• _TASK TO COMPLETE_: Please copy out every line in the entries that includes the word "pushByte".

━━━ DATA FOR PROCESSING ━━━

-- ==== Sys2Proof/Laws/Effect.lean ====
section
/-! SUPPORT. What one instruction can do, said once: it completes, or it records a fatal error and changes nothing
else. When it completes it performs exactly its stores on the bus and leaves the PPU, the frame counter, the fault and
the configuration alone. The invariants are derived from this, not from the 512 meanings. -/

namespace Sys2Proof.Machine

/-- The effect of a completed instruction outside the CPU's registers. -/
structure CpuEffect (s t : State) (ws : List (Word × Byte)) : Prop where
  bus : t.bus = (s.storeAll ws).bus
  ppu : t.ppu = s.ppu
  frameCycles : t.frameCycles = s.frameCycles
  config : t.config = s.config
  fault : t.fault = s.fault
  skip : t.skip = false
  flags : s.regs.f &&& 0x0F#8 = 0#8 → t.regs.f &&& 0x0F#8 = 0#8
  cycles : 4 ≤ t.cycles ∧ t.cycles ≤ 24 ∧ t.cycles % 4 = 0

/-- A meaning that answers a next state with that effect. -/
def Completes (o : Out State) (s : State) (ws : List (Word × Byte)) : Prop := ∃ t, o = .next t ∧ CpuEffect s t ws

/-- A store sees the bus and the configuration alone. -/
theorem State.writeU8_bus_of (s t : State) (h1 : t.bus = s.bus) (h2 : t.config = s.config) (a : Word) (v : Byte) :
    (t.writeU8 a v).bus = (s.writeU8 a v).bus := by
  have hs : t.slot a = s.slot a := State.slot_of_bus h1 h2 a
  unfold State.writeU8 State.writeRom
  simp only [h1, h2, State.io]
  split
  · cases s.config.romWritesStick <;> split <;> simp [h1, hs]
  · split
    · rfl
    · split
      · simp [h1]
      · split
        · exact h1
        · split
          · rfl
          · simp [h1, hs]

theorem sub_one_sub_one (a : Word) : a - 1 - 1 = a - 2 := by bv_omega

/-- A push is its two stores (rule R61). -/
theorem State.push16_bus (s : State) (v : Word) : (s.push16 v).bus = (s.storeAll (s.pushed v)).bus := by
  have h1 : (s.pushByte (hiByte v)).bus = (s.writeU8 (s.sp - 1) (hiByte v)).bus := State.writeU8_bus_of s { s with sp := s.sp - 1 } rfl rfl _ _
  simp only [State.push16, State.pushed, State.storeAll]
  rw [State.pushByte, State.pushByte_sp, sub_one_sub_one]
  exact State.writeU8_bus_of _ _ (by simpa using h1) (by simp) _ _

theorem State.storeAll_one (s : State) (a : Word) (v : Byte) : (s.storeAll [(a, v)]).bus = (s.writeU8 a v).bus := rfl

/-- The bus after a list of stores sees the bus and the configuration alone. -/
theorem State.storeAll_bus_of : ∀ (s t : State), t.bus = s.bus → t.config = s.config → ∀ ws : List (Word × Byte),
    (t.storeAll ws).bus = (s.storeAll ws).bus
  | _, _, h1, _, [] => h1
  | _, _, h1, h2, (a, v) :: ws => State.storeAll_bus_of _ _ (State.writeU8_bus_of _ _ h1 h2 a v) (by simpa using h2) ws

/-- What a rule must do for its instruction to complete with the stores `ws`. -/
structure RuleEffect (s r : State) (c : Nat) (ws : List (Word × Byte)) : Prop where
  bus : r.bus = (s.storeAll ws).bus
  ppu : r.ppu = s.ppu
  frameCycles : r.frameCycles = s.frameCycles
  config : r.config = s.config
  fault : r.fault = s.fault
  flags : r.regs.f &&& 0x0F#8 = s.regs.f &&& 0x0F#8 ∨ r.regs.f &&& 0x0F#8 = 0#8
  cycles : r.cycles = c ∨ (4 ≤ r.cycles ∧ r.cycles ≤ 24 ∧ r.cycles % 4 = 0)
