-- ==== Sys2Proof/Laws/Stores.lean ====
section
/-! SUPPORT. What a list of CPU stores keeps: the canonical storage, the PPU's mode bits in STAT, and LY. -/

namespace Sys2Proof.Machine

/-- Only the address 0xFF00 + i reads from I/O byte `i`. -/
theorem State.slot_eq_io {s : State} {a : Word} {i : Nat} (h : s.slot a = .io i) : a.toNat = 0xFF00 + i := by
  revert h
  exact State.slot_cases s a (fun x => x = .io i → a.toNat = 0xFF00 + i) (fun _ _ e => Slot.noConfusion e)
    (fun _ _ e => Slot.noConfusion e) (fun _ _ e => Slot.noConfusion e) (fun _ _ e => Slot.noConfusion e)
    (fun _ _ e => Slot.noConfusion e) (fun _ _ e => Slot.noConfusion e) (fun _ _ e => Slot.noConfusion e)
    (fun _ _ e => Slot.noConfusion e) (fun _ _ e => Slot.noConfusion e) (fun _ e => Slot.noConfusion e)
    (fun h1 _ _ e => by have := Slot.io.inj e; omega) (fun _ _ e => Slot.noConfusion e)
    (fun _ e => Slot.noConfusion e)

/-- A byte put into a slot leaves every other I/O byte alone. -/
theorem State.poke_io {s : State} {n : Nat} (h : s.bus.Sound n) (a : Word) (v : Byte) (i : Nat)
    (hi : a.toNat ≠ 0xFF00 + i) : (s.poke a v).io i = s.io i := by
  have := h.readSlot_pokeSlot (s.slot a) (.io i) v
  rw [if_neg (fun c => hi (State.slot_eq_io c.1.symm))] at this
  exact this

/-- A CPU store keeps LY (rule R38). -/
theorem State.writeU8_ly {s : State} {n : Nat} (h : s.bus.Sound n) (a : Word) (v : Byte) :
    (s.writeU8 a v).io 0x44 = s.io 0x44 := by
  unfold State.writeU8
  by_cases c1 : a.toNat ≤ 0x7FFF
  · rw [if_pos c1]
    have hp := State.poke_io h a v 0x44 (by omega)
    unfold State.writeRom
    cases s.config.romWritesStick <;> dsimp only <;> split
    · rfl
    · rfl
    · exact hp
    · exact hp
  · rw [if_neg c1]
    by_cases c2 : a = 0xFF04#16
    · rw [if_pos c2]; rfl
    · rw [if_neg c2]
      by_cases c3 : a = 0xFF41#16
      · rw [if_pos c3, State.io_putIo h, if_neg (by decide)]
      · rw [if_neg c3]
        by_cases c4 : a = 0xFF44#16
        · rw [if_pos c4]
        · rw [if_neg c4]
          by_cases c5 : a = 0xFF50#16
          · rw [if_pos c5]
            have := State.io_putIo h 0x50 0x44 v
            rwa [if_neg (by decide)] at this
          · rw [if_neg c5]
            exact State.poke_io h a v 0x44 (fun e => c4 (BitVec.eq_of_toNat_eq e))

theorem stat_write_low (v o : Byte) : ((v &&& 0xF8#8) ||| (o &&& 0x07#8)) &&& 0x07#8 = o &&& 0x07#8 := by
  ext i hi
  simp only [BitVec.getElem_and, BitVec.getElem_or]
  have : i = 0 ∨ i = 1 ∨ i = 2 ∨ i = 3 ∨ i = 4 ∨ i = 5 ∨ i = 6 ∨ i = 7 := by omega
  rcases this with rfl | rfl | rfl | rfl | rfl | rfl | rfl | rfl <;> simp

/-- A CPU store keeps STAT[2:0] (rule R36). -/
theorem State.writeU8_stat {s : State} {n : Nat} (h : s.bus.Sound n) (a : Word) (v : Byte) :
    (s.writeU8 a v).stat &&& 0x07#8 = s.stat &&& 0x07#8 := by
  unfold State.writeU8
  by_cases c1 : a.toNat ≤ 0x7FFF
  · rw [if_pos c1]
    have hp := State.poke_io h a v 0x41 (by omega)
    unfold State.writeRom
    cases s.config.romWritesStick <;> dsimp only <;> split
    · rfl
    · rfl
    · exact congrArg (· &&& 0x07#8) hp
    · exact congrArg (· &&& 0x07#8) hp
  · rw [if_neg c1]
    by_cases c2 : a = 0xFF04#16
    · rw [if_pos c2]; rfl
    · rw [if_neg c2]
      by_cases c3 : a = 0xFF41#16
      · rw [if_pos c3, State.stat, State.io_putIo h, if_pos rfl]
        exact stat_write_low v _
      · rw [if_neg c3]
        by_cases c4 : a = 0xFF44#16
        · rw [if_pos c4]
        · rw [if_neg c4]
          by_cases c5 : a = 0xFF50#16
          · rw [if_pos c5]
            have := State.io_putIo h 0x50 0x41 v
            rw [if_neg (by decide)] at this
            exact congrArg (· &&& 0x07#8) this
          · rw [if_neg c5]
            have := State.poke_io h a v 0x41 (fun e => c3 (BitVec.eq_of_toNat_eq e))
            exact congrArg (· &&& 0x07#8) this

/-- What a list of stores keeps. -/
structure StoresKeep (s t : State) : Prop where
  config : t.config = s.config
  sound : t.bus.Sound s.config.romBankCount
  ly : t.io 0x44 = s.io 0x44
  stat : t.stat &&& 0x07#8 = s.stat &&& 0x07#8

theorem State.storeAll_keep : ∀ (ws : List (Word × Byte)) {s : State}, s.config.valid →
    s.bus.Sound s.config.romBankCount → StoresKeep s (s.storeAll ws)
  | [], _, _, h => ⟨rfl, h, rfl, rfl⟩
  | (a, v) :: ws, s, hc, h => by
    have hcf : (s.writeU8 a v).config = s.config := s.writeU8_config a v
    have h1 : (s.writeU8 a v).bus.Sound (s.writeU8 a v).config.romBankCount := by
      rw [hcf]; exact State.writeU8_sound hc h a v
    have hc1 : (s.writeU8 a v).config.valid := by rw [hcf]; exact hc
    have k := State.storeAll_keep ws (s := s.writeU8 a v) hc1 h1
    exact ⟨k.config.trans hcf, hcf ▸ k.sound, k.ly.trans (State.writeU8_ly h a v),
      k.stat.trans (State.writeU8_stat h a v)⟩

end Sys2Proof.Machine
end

━━━

• _WORKED SOLUTION_:
  have h1 : (s.pushByte (hiByte v)).bus = (s.writeU8 (s.sp - 1) (hiByte v)).bus := State.writeU8_bus_of s { s with sp := s.sp - 1 } rfl rfl _ _
  rw [State.pushByte, State.pushByte_sp, sub_one_sub_one]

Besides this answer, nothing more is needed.